Ninety-four alleles were detected from the 10 loci surveyed, yielding a mean value of 9.4 alleles per locus. The allele frequencies of 10 microsatellites are listed in Table 2. Allele frequencies revealed that not all markers were equally informative. The TGLA227, BM1824 and TGLA53 loci each had one allele with a much higher frequency than the other alleles (75 bp, 180 bp and 160 bp respectively). The loci ETH10 and ETH3 each had two alleles with high frequencies (209 bp -207 bp and 115 bp -117 bp, respectively). The number of alleles per locus ranged from six for TGLA227 to 16 for TGLA122. The TGLA122 locus showed the highest allele polymorphism, while the INRA023 locus displayed the highest exclusion probability. Six loci (TGLA 53, ETH10, ETH3, ETH225, TGLA122 and INRA023) deviated significantly (p < 0.05) from HWE. A significant deficit of heterozygosity (p < 0.01) was detected in the TGLA53, ETH10 ETH225, TGLA122, and INRA023 loci. The ETH3 locus did not show heterozygote deficiency, although its P value was close to p < 0.01. The mean PIC value was 0.640 and the mean expected heterozygosity value was 0.679. Expected and observed heterozygosity, probability of exclusion and PIC values are shown in Table 3. The combined probability of parentage exclusion for the 10 microsatellites was 0.9989.

DISCUSSION

Accurate cattle pedigree information is essential for the optimal development of breed and selection programs, improving productivity in the animal industry. Misidentification of parentage can lead to breeding inaccuracy, causing great financial losses in herd management and in the beef industry. Geldermann et al. (1986) estimated misidentification rates of 13% using blood group factors and biochemical polymorphisms in cattle. Ron et al. (1996) found a 5% misidentification rate using microsatellite analysis in Israeli dairy cattle. Rosa (1997) reported a misidentification rate of 15% in Brazilian livestock, based on restriction fragment length polymorphism (RFLP) and microsatellite analysis. Microsatellites are the most widely used molecular markers in pedigree control.
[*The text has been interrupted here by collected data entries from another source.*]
-- ==== Sys2Proof/Syntax.lean ====
section
/-!
DEFINITION. The instructions: one constructor per row of opcode_table.json (30_encoding R91), and the chip
types. An operand is the value its field denotes: a byte `d`, an out-of-range address `a`, a cycle count `n`,
a chip type `c`, an enable `e`, a signed level `x`, a sample width `b`.
-/

namespace Sys2Proof

/-- The two chip variants (00_scope R2, R16). -/
inductive Chip where
  | mos6581
  | mos8580
  deriving DecidableEq, Repr, Inhabited

/-- The host operations, in the order of opcode_table.json. -/
inductive Instr where
  /-- WRITE_V0.FREQ_LO (40_oscillator R125). -/
  | writeV0FreqLo (d : Byte)
  /-- WRITE_V0.FREQ_HI (40_oscillator R126). -/
  | writeV0FreqHi (d : Byte)
  /-- WRITE_V0.PW_LO (40_oscillator R127). -/
  | writeV0PwLo (d : Byte)
  /-- WRITE_V0.PW_HI (40_oscillator R128). -/
  | writeV0PwHi (d : Byte)
  /-- WRITE_V0.CONTROL (40_oscillator R129). -/
  | writeV0Control (d : Byte)
  /-- WRITE_V0.AD (41_envelope R160). -/
  | writeV0Ad (d : Byte)
  /-- WRITE_V0.SR (41_envelope R161). -/
  | writeV0Sr (d : Byte)
  /-- WRITE_V1.FREQ_LO (40_oscillator R125). -/
  | writeV1FreqLo (d : Byte)
  /-- WRITE_V1.FREQ_HI (40_oscillator R126). -/
  | writeV1FreqHi (d : Byte)
  /-- WRITE_V1.PW_LO (40_oscillator R127). -/
  | writeV1PwLo (d : Byte)
  /-- WRITE_V1.PW_HI (40_oscillator R128). -/
  | writeV1PwHi (d : Byte)
  /-- WRITE_V1.CONTROL (40_oscillator R129). -/
  | writeV1Control (d : Byte)
  /-- WRITE_V1.AD (41_envelope R160). -/
  | writeV1Ad (d : Byte)
  /-- WRITE_V1.SR (41_envelope R161). -/
  | writeV1Sr (d : Byte)
  /-- WRITE_V2.FREQ_LO (40_oscillator R125). -/
  | writeV2FreqLo (d : Byte)
  /-- WRITE_V2.FREQ_HI (40_oscillator R126). -/
  | writeV2FreqHi (d : Byte)
  /-- WRITE_V2.PW_LO (40_oscillator R127). -/
  | writeV2PwLo (d : Byte)
  /-- WRITE_V2.PW_HI (40_oscillator R128). -/
  | writeV2PwHi (d : Byte)
  /-- WRITE_V2.CONTROL (40_oscillator R129). -/
  | writeV2Control (d : Byte)
  /-- WRITE_V2.AD (41_envelope R160). -/
  | writeV2Ad (d : Byte)
  /-- WRITE_V2.SR (41_envelope R161). -/
  | writeV2Sr (d : Byte)
  /-- WRITE_FC_LO (42_filter R200). -/
  | writeFcLo (d : Byte)
  /-- WRITE_FC_HI (42_filter R201). -/
  | writeFcHi (d : Byte)
  /-- WRITE_RES_FILT (42_filter R202). -/
  | writeResFilt (d : Byte)
  /-- WRITE_MODE_VOL (42_filter R203). -/
  | writeModeVol (d : Byte)
  /-- WRITE_UNMAPPED_0x19 (45_chip R242). -/
  | writeUnmapped19 (d : Byte)
  /-- WRITE_UNMAPPED_0x1A (45_chip R242). -/
  | writeUnmapped1A (d : Byte)
  /-- WRITE_UNMAPPED_0x1B (45_chip R242). -/
  | writeUnmapped1B (d : Byte)
  /-- WRITE_UNMAPPED_0x1C (45_chip R242). -/
  | writeUnmapped1C (d : Byte)
  /-- WRITE_UNMAPPED_0x1D (45_chip R242). -/
  | writeUnmapped1D (d : Byte)
  /-- WRITE_UNMAPPED_0x1E (45_chip R242). -/
  | writeUnmapped1E (d : Byte)
  /-- WRITE_UNMAPPED_0x1F (45_chip R242). -/
  | writeUnmapped1F (d : Byte)
  /-- WRITE_OUT_OF_RANGE_0x20-0x3F (45_chip R243). -/
  | writeOutOfRange20 (a : Byte) (d : Byte)
  /-- WRITE_OUT_OF_RANGE_0x40-0x7F (45_chip R243). -/
  | writeOutOfRange40 (a : Byte) (d : Byte)
  /-- WRITE_OUT_OF_RANGE_0x80-0xFF (45_chip R243). -/
  | writeOutOfRange80 (a : Byte) (d : Byte)
  /-- READ_0x00 (45_chip R246). -/
  | read00
  /-- READ_0x01 (45_chip R246). -/
  | read01
  /-- READ_0x02 (45_chip R246). -/
  | read02
  /-- READ_0x03 (45_chip R246). -/
  | read03
  /-- READ_0x04 (45_chip R246). -/
  | read04
  /-- READ_0x05 (45_chip R246). -/
  | read05
  /-- READ_0x06 (45_chip R246). -/
  | read06
  /-- READ_0x07 (45_chip R246). -/
  | read07
  /-- READ_0x08 (45_chip R246). -/
  | read08
  /-- READ_0x09 (45_chip R246). -/
  | read09
  /-- READ_0x0A (45_chip R246). -/
  | read0A
  /-- READ_0x0B (45_chip R246). -/
  | read0B
  /-- READ_0x0C (45_chip R246). -/
  | read0C
  /-- READ_0x0D (45_chip R246). -/
  | read0D
  /-- READ_0x0E (45_chip R246). -/
  | read0E
  /-- READ_0x0F (45_chip R246). -/
  | read0F
  /-- READ_0x10 (45_chip R246). -/
  | read10
  /-- READ_0x11 (45_chip R246). -/
  | read11
  /-- READ_0x12 (45_chip R246). -/
  | read12
  /-- READ_0x13 (45_chip R246). -/
  | read13
  /-- READ_0x14 (45_chip R246). -/
  | read14
  /-- READ_0x15 (45_chip R246). -/
  | read15
  /-- READ_0x16 (45_chip R246). -/
  | read16
  /-- READ_0x17 (45_chip R246). -/
  | read17
  /-- READ_0x18 (45_chip R246). -/
  | read18
  /-- READ_0x19 (45_chip R246). -/
  | read19
  /-- READ_0x1A (45_chip R246). -/
  | read1A
  /-- READ_OSC3 (45_chip R246). -/
  | readOsc3
  /-- READ_ENV3 (45_chip R246). -/
  | readEnv3
  /-- READ_0x1D (45_chip R246). -/
  | read1D
  /-- READ_0x1E (45_chip R246). -/
  | read1E
  /-- READ_0x1F (45_chip R246). -/
  | read1F
  /-- READ_OUT_OF_RANGE_0x20-0x3F (45_chip R247). -/
  | readOutOfRange20 (a : Byte)
  /-- READ_OUT_OF_RANGE_0x40-0x7F (45_chip R247). -/
  | readOutOfRange40 (a : Byte)
  /-- READ_OUT_OF_RANGE_0x80-0xFF (45_chip R247). -/
  | readOutOfRange80 (a : Byte)
  /-- ADVANCE (45_chip R249). -/
  | advance (n : Nat)
  /-- RESET (45_chip R250). -/
  | reset
  /-- SET_CHIP_TYPE (45_chip R251). -/
  | setChipType (c : Chip)
  /-- SET_FILTER_ENABLE (45_chip R257). -/
  | setFilterEnable (e : Bool)
  /-- SET_EXT_ENABLE (45_chip R258). -/
  | setExtEnable (e : Bool)
  /-- SET_EXT_INPUT (45_chip R259). -/
  | setExtInput (x : Int)
  /-- AUDIO_OUTPUT (45_chip R262). -/
  | audioOutput (b : Nat)
  deriving DecidableEq, Repr

end Sys2Proof
end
The use of microsatellites with high polymorphism information content would help to correctly identify individual cattle, allowing for the better operation of cattle breeding programs.

Little information is available regarding the allele frequencies of the ten microsatellites studied in this work and the other variability estimates for Nellore cattle and, to date, there are no estimates of the multiplex variability in Brazilian cattle breeds. Since the evaluation of polymorphism is strictly dependent on the allele number and the frequency distribution of the alleles, estimates of allele frequencies are essential.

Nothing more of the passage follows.